The position of populations along the cline is roughly the same, but the two sets of admixture proportions are shifted by about 38% with respect to each other.
(Reich et al. (2009) removed 8 individuals from their dataset as well as 7 Pathans and 14 Sindhis as outliers. I used the recommendations of Rosenberg with respect to the Pathans and Sindhis, using his H971 set and kept all the Indian individuals of Reich et al. (2009). As can be seen, the slightly different datasets did not largely affect the correlation between admixture proportions)

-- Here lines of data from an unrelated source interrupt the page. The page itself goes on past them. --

/-- Equal numbers differ by `+0.0`, unless the first is a zero with the sign `-`. -/
theorem F32.sub_of_value_eq {x y : F32} (hx : x.isFinite = true) (hy : y.isFinite = true) (same : x.value = y.value)
    (sign : x.isNeg = false) : x.sub y = F32.zero := by
  have cancel : x.scaled + y.negate.scaled = 0 := by rw [F32.scaled_negate hy, F32.value_eq_value.mp same, add_neg_cancel]
  rw [F32.sub, F32.add_of_isFinite hx (by rwa [F32.isFinite_negate]), finiteAdd, if_pos cancel, sign]
  rfl

end Sys2Proof
end

section
/-!
PROOFS. The mean of a whole buffer and the samples less the mean (43_spectral_estimator.md R160, R161): both stay within the range
of the codes, whose integers binary32 holds exactly.
-/

namespace Sys2Proof.Machine

theorem rangesMet_of_wf {cfg : Cfg} (wf : cfg.wf = true) : cfg.rangesMet :=
  (cfg.failure_eq_none_iff_met.mp (Option.isNone_iff_eq_none.mp wf)).1

theorem nsamp_pos {cfg : Cfg} (ranges : cfg.rangesMet) : 0 < cfg.nsamp := by
  obtain ⟨-, -, -, -, ⟨-, two, -⟩, -⟩ := ranges
  omega

/-- The greatest code of `SAMPLE_BITS` bits (20_memory.md R62). -/
def maxCode (cfg : Cfg) : ℕ := 2 ^ cfg.sampleBits - 1

theorem cast_maxCode (cfg : Cfg) : (maxCode cfg : ℝ) = 2 ^ cfg.sampleBits - 1 := by
  rw [maxCode, Nat.cast_pred (by positivity), Nat.cast_pow, Nat.cast_ofNat]

/-- A code has at most 16 bits, so binary32 holds it exactly (00_scope.md R6, R12). -/
theorem maxCode_le {cfg : Cfg} (ranges : cfg.rangesMet) : maxCode cfg ≤ 2 ^ 24 := by
  obtain ⟨-, -, -, -, -, -, bits, -⟩ := ranges
  rcases bits with bits | bits <;> norm_num [maxCode, bits]

theorem le_maxCode {cfg : Cfg} {codes : List ℕ} (whole : wholeBuffer cfg codes) {d : ℕ} (hd : d ∈ codes) : d ≤ maxCode cfg :=
  Nat.le_pred_of_lt (by simpa using List.all_eq_true.mp whole.2 d hd)

/-! ### The mean -/

theorem rounds_meanOf {n : ℕ} (hn : 0 < n) (codes : List ℕ) : Rounds ((codes.sum : ℝ) / n) (meanOf n codes) := by
  have rounded := rounds_rne32 ((codes.sum : ℕ) : ℤ) hn
  rwa [Int.cast_natCast] at rounded

/-- The mean of zeros is `+0.0` (43_spectral_estimator.md R160). -/
theorem meanOf_of_sum_eq_zero {n : ℕ} (hn : 0 < n) {codes : List ℕ} (zero : codes.sum = 0) : meanOf n codes = F32.zero := by
  rw [meanOf, zero]
  exact rneSigned_zero false hn

section
variable {cfg : Cfg} (ranges : cfg.rangesMet) {codes : List ℕ} (whole : wholeBuffer cfg codes)
include ranges whole

/-- The exact mean lies within the range of the codes. -/
theorem exactMean_le : (codes.sum : ℝ) / cfg.nsamp ≤ maxCode cfg := by
  have pos := nsamp_pos ranges
  have sum : codes.sum ≤ cfg.nsamp * maxCode cfg := by
    simpa [whole.1] using List.sum_le_card_nsmul codes (maxCode cfg) fun _ => le_maxCode whole
  rw [div_le_iff₀ (by positivity), mul_comm]
  exact_mod_cast sum

/-- The mean is finite and within the range of the codes (43_spectral_estimator.md R160). -/
theorem meanOf_bounds : (meanOf cfg.nsamp codes).isFinite = true ∧ 0 ≤ (meanOf cfg.nsamp codes).value ∧
    (meanOf cfg.nsamp codes).value ≤ maxCode cfg := by
  have rounded := rounds_meanOf (nsamp_pos ranges) codes
  have nonneg : 0 ≤ (codes.sum : ℝ) / cfg.nsamp := by positivity
  obtain ⟨finite, bound⟩ := rounded.abs_value_le (maxCode_le ranges) ((abs_of_nonneg nonneg).trans_le (exactMean_le ranges whole))
  exact ⟨finite, rounded.value_nonneg finite nonneg, (le_abs_self _).trans bound⟩

/-- The mean of a constant buffer is its code (43_spectral_estimator.md R160). -/
theorem value_meanOf_of_const {v : ℕ} (const : ∀ d ∈ codes, d = v) : (meanOf cfg.nsamp codes).value = v := by
  have pos := nsamp_pos ranges
  have rounded := rounds_meanOf pos codes
  have exact : (codes.sum : ℝ) / cfg.nsamp = v := by
    rw [List.eq_replicate_of_mem const, List.sum_replicate, whole.1, smul_eq_mul, Nat.cast_mul]
    exact mul_div_cancel_left₀ _ (by positivity)
  have code : v ≤ 2 ^ 24 := by
    obtain ⟨d, hd⟩ := List.exists_mem_of_length_pos (whole.1 ▸ pos)
    exact const d hd ▸ (le_maxCode whole hd).trans (maxCode_le ranges)
  rw [exact, ← F32.value_ofNat code] at rounded
  rw [rounded.value_eq (F32.isFinite_ofNat code), F32.value_ofNat code]

end

/-! ### The filtered samples -/

@[simp] theorem length_dcFilter (n : ℕ) (codes : List ℕ) : (dcFilter n codes).length = codes.length := by
  simp [dcFilter]

/-- A filtered sample is the code less the mean (43_spectral_estimator.md R161). -/
theorem getElem_dcFilter (n : ℕ) (codes : List ℕ) (i : ℕ) (h : i < (dcFilter n codes).length) :
    (dcFilter n codes)[i] = (F32.ofNat (codes[i]'(by simpa using h))).sub (meanOf n codes) := by
  simp [dcFilter]

section
variable {cfg : Cfg} (ranges : cfg.rangesMet) {codes : List ℕ} (whole : wholeBuffer cfg codes)
include ranges whole

/-- A filtered sample is one rounding, finite and of magnitude at most the greatest code (43_spectral_estimator.md R161). -/
theorem rounds_filteredSample {d : ℕ} (hd : d ∈ codes) :
    Rounds ((d : ℝ) - (meanOf cfg.nsamp codes).value) ((F32.ofNat d).sub (meanOf cfg.nsamp codes)) ∧
      ((F32.ofNat d).sub (meanOf cfg.nsamp codes)).isFinite = true ∧
      |((F32.ofNat d).sub (meanOf cfg.nsamp codes)).value| ≤ maxCode cfg := by
  obtain ⟨finite, nonneg, bound⟩ := meanOf_bounds ranges whole
  have code : d ≤ 2 ^ 24 := (le_maxCode whole hd).trans (maxCode_le ranges)
  have codeBound : (d : ℝ) ≤ maxCode cfg := by exact_mod_cast le_maxCode whole hd
  have rounded := rounds_sub (F32.isFinite_ofNat code) finite
  rw [F32.value_ofNat code] at rounded
  have codeNonneg : (0 : ℝ) ≤ d := d.cast_nonneg
  exact ⟨rounded, rounded.abs_value_le (maxCode_le ranges) (abs_le.mpr ⟨by linarith, by linarith⟩)⟩

/-- A constant buffer filters to `+0.0` throughout (43_spectral_estimator.md R161). -/
theorem eq_zero_of_mem_dcFilter {v : ℕ} (const : ∀ d ∈ codes, d = v) : ∀ y ∈ dcFilter cfg.nsamp codes, y = F32.zero := by
  intro y hy
  obtain ⟨d, hd, rfl⟩ := List.mem_map.mp hy
  have code : d ≤ 2 ^ 24 := (le_maxCode whole hd).trans (maxCode_le ranges)
  refine F32.sub_of_value_eq (F32.isFinite_ofNat code) (meanOf_bounds ranges whole).1 ?_ (F32.isNeg_ofNat d)
  rw [F32.value_ofNat code, value_meanOf_of_const ranges whole const, const d hd]

end

/-! ### The two operations -/

section
variable {s : State} {codes : List ℕ} (buf : s.buf = some codes) (length : codes.length = s.cfg.nsamp)
include buf length

theorem exec_mean_of_buf : exec .mean s = .next { s with result := some (.mean (meanOf s.cfg.nsamp codes)) } :=
  orFault_eq_next.mpr ⟨codes, readBuffer_eq_ok.mpr ⟨buf, length⟩, rfl⟩

theorem exec_dcFilter_of_buf : exec .dcFilter s = .next { s with result := some (.samples (dcFilter s.cfg.nsamp codes)) } :=
  orFault_eq_next.mpr ⟨codes, readBuffer_eq_ok.mpr ⟨buf, length⟩, rfl⟩

end

/-- Settles O18: the exact mean lies between two codes, and binary32 holds every code exactly. -/
theorem meanRoundsOnce : Obligations.MeanRoundsOnce := by
  intro s codes wf buf whole
  have ranges := rangesMet_of_wf wf
  obtain ⟨finite, nonneg, bound⟩ := meanOf_bounds ranges whole
  exact ⟨_, exec_mean_of_buf buf whole.1, rounds_meanOf (nsamp_pos ranges) codes, finite, nonneg,
    cast_maxCode s.cfg ▸ bound, fun v => value_meanOf_of_const ranges whole,
    fun zeros => meanOf_of_sum_eq_zero (nsamp_pos ranges) (List.sum_eq_zero zeros)⟩

/-- Settles O19: a code and the mean lie in one range, so their difference rounds within it; on a constant buffer they are equal. -/
theorem dcFilterSubtractsMean : Obligations.DcFilterSubtractsMean := by
  intro s codes wf buf whole
  have ranges := rangesMet_of_wf wf
  refine ⟨_, _, exec_mean_of_buf buf whole.1, exec_dcFilter_of_buf buf whole.1, by rw [length_dcFilter, whole.1], ?_,
    fun v => eq_zero_of_mem_dcFilter ranges whole⟩
  intro i d y hd hy
  obtain ⟨_, rfl⟩ := List.getElem?_eq_some_iff.mp hd
  obtain ⟨_, rfl⟩ := List.getElem?_eq_some_iff.mp hy
  rw [getElem_dcFilter, ← cast_maxCode]
  exact rounds_filteredSample ranges whole (List.getElem_mem _)

end Sys2Proof.Machine
end

section
/-!
PROOFS. The exact DFT (43_spectral_estimator.md R163): a bin is a polynomial in a power of a root of unity, whose values the model
keeps as integers with their angles.
-/

namespace Sys2Proof.Machine

/-! ### Sums over a list with its indices -/

theorem sum_map_zipIdx {α M : Type*} [AddCommMonoid M] (f : α × ℕ → M) (l : List α) :
    (l.zipIdx.map f).sum = ∑ i : Fin l.length, f (l[i], i) := by
  rw [← List.sum_ofFn]
  exact congrArg List.sum (List.ext_getElem (by simp) (by simp))

theorem sum_map_zipIdx_range {α M : Type*} [AddCommMonoid M] (f : α × ℕ → M) (g : ℕ → α) (n : ℕ) :
    ((((List.range n).map g).zipIdx).map f).sum = ∑ i : Fin n, f (g i, i) := by
  rw [← List.sum_ofFn]
  exact congrArg List.sum (List.ext_getElem (by simp) (by simp))

/-! ### The turns of a bin -/

/-- The turn of bin `k` from one sample to the next, `exp(-2 pi sqrt(-1) k / n)` (43_spectral_estimator.md R163). -/
noncomputable def binTurn (n k : ℕ) : ℂ := (rootOfUnity n)⁻¹ ^ k

theorem exp_neg_eq_inv_pow (n m : ℕ) :
    Complex.exp (-(2 * Real.pi * Complex.I * m) / n) = (rootOfUnity n)⁻¹ ^ m := by
  rw [rootOfUnity, ← Complex.exp_neg, ← Complex.exp_nat_mul]
  congr 1
  ring

theorem inv_rootOfUnity_primitive {n : ℕ} (hn : 0 < n) : IsPrimitiveRoot (rootOfUnity n)⁻¹ n :=
  (rootOfUnity_primitive n hn).inv

/-- The angles come back after a whole turn. -/
theorem binTurn_pow {n : ℕ} (hn : 0 < n) (i k : ℕ) : binTurn n k ^ i = (rootOfUnity n)⁻¹ ^ (i * k % n) := by
  rw [binTurn, ← pow_mul, mul_comm, pow_eq_pow_mod _ (inv_rootOfUnity_primitive hn).pow_eq_one]

theorem binTurn_pow_order {n : ℕ} (hn : 0 < n) (k : ℕ) : binTurn n k ^ n = 1 := by
  rw [binTurn_pow hn, Nat.mul_mod_right, pow_zero]

/-- The real part of a turn is the cosine of its angle. -/
theorem re_binTurn_pow {n : ℕ} (hn : 0 < n) (i k : ℕ) : (binTurn n k ^ i).re = Real.cos (2 * Real.pi * (i * k % n : ℕ) / n) := by
  have angle : -(2 * Real.pi * Complex.I * (i * k % n : ℕ)) / n = ((-(2 * Real.pi * (i * k % n : ℕ) / n) : ℝ) : ℂ) * Complex.I := by
    push_cast
    ring
  rw [binTurn_pow hn, ← exp_neg_eq_inv_pow, angle, Complex.exp_ofReal_mul_I_re, Real.cos_neg]

/-- A bin is the polynomial of the samples at its turn (43_spectral_estimator.md R163). -/
theorem dftValue_eq (x : List F32) (k : ℕ) :
    dftValue x k = ∑ i : Fin x.length, (x[i].value : ℂ) * binTurn x.length k ^ (i : ℕ) := by
  refine Finset.sum_congr rfl fun i _ => ?_
  rw [binTurn, ← pow_mul, ← exp_neg_eq_inv_pow, Nat.cast_mul]
  congr 3
  ring

/-- The bin the model keeps stands for the exact sum (43_spectral_estimator.md R163). -/
theorem value_dft {x : List F32} (hx : 0 < x.length) {k : ℕ} (hk : k ≤ x.length / 2) : (dft x).value k = dftValue x k := by
  have bin : (dft x).bins.getD k [] = dftBin x k := by
    simp [dft, List.getD, List.getElem?_range (Nat.lt_succ_of_le hk)]
  rw [Spectrum.value, bin, dftBin, List.map_map, sum_map_zipIdx, dftValue_eq, Finset.sum_div]
  refine Finset.sum_congr rfl fun i _ => ?_
  rw [binTurn_pow hx, ← exp_neg_eq_inv_pow, F32.value, Complex.ofReal_div]
  simp only [Function.comp, dft]
  push_cast
  ring

/-- Settles O20: bin by bin, the angles taken modulo the block's length. -/
theorem dftIsExact : Obligations.DftIsExact := by
  intro s x wf
  obtain ⟨length, -⟩ := Bool.and_eq_true_iff.mp (show sampleBlock x = true from wf)
  obtain ⟨-, two, -⟩ := (blockLength_iff _).mp length
  exact ⟨dft x, rfl, by simp [dft], fun k hk => value_dft (by omega) hk⟩

end Sys2Proof.Machine
end

section
/-!
PROOFS. The powers of the bins (43_spectral_estimator.md R163): the reference, which is the squared magnitude written with the
block's circular autocorrelation, and a declared one.
-/

namespace Sys2Proof.Machine

/-! ### The circular autocorrelation -/

theorem dot_eq_sum {n : ℕ} {a b : List ℤ} (ha : a.length = n) (hb : b.length = n) :
    dot a b = ∑ i : Fin n, a[i] * b[i] := by
  have zip : dot a b = (List.zipWith (· * ·) a b).sum := by
    clear ha hb
    induction a generalizing b with
    | nil => cases b <;> rfl
    | cons u as ih => cases b with
      | nil => rfl
      | cons w bs => simp [dot, ih]
  rw [zip, ← List.sum_ofFn]
  exact congrArg List.sum (List.ext_getElem (by simp [ha, hb]) (by simp))

/-- At lag `d` each entry meets the one `d` places on, around the block. -/
theorem autocorrelation_eq_sum {n : ℕ} {x : List ℤ} (hx : x.length = n) (d : Fin n) :
    autocorrelation x d = ∑ i : Fin n, x[i] * x[(i + d : Fin n)] := by
  rw [autocorrelation, ← List.rotate_eq_drop_append_take (hx ▸ d.isLt.le), dot_eq_sum hx (by simpa using hx)]
  exact Finset.sum_congr rfl fun i _ => by simp [List.getElem_rotate, Fin.val_add, hx]

/-- A sum around a circle does not depend on where it starts. -/
theorem sum_shift {n : ℕ} [NeZero n] {M : Type*} [AddCommMonoid M] (f : Fin n → M) (i : Fin n) : ∑ d, f (i + d) = ∑ d, f d :=
  Equiv.sum_comp (Equiv.addLeft i) f

/-- A turn of order `n` is multiplicative around the circle. -/
theorem pow_val_add {n : ℕ} {z : ℂ} (hz : z ^ n = 1) (i d : Fin n) : z ^ (i + d).val = z ^ i.val * z ^ d.val := by
  rw [Fin.val_add, ← pow_eq_pow_mod _ hz, pow_add]

/-- The squared magnitude of a polynomial at a root of unity is the cosine sum of its coefficients' circular autocorrelation. -/
theorem normSq_sum_pow {n : ℕ} [NeZero n] (f : Fin n → ℝ) {z : ℂ} (hz : z ^ n = 1) :
    Complex.normSq (∑ i, (f i : ℂ) * z ^ i.val) = ∑ d, (∑ i, f i * f (i + d)) * (z ^ d.val).re := by
  have unit (i : Fin n) : (starRingEnd ℂ) (z ^ i.val) * z ^ i.val = 1 := by
    rw [← Complex.normSq_eq_conj_mul_self, map_pow, Complex.normSq_eq_norm_sq,
      Complex.norm_eq_one_of_pow_eq_one hz (NeZero.ne n)]
    simp
  have square : (Complex.normSq (∑ i, (f i : ℂ) * z ^ i.val) : ℂ) = ∑ d, ((∑ i, f i * f (i + d) : ℝ) : ℂ) * z ^ d.val := by
    calc (Complex.normSq (∑ i, (f i : ℂ) * z ^ i.val) : ℂ)
        = ∑ i, ∑ j, (f i : ℂ) * (starRingEnd ℂ) (z ^ i.val) * (f j * z ^ j.val) := by
          rw [Complex.normSq_eq_conj_mul_self, map_sum, Finset.sum_mul_sum]
          simp only [map_mul, Complex.conj_ofReal]
      _ = ∑ i, ∑ d, (f i : ℂ) * (starRingEnd ℂ) (z ^ i.val) * (f (i + d) * z ^ (i + d).val) :=
          Finset.sum_congr rfl fun i _ => (sum_shift _ i).symm
      _ = ∑ i, ∑ d, (f i * f (i + d) : ℂ) * z ^ d.val := by
          refine Finset.sum_congr rfl fun i _ => Finset.sum_congr rfl fun d _ => ?_
          rw [pow_val_add hz]
          linear_combination (f i * f (i + d) * z ^ d.val : ℂ) * unit i
      _ = ∑ d, ((∑ i, f i * f (i + d) : ℝ) : ℂ) * z ^ d.val := by
          rw [Finset.sum_comm]
          simp only [Complex.ofReal_sum, Complex.ofReal_mul, Finset.sum_mul]
  have real := congrArg Complex.re square
  rwa [Complex.ofReal_re, Complex.re_sum, Finset.sum_congr rfl fun _ _ => Complex.re_ofReal_mul _ _] at real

Reich et al. (2009) were able to infer the existence of ANI ancestry even in the most "indigenous" of Indian populations by exploiting the simple structure of the problem, namely:
- Admixture occurred between only 2 ancestral groups
- The 2 groups were related to extant human populations that are not part of the cline: CEU and Adygei for ANI and Onge for ASI
- There was treelike evolution of all studied groups except for the ANI-ASI admixture event
It is a beautiful result that showed that there are cases where the extent admixture can be inferred even in the absence of unadmixed populations representative of involved populations.
Much more can be said on this issue, but let's summarize a couple of lessons:
- The full extent of an admixture cline can be captured only if unadmixed populations on either side of the cline exist. Use as many populations as possible to capture the full extent of an admixture cline.
- Use of an admixed population in lieu of an unadmixed native one inflates the inferred native component. Use native populations if possible instead of admixed ones .
- Even in the absence of unadmixed native populations, it is sometimes possible to reconstruct the admixture proportions as per Reich et al. (2009).
PS: The substantial correlation between the ANI-ASI populations of Reich et al. (2009) and of the "West Eurasian"-"South Asian" ones in K=2 ADMIXTURE analysis makes it possible to infer a person's ANI-ASI proportions from their ADMIXTURE results. Dodecad Project members of South Asian heritage should keep an eye on the Dodecad Project blog for that type of inference.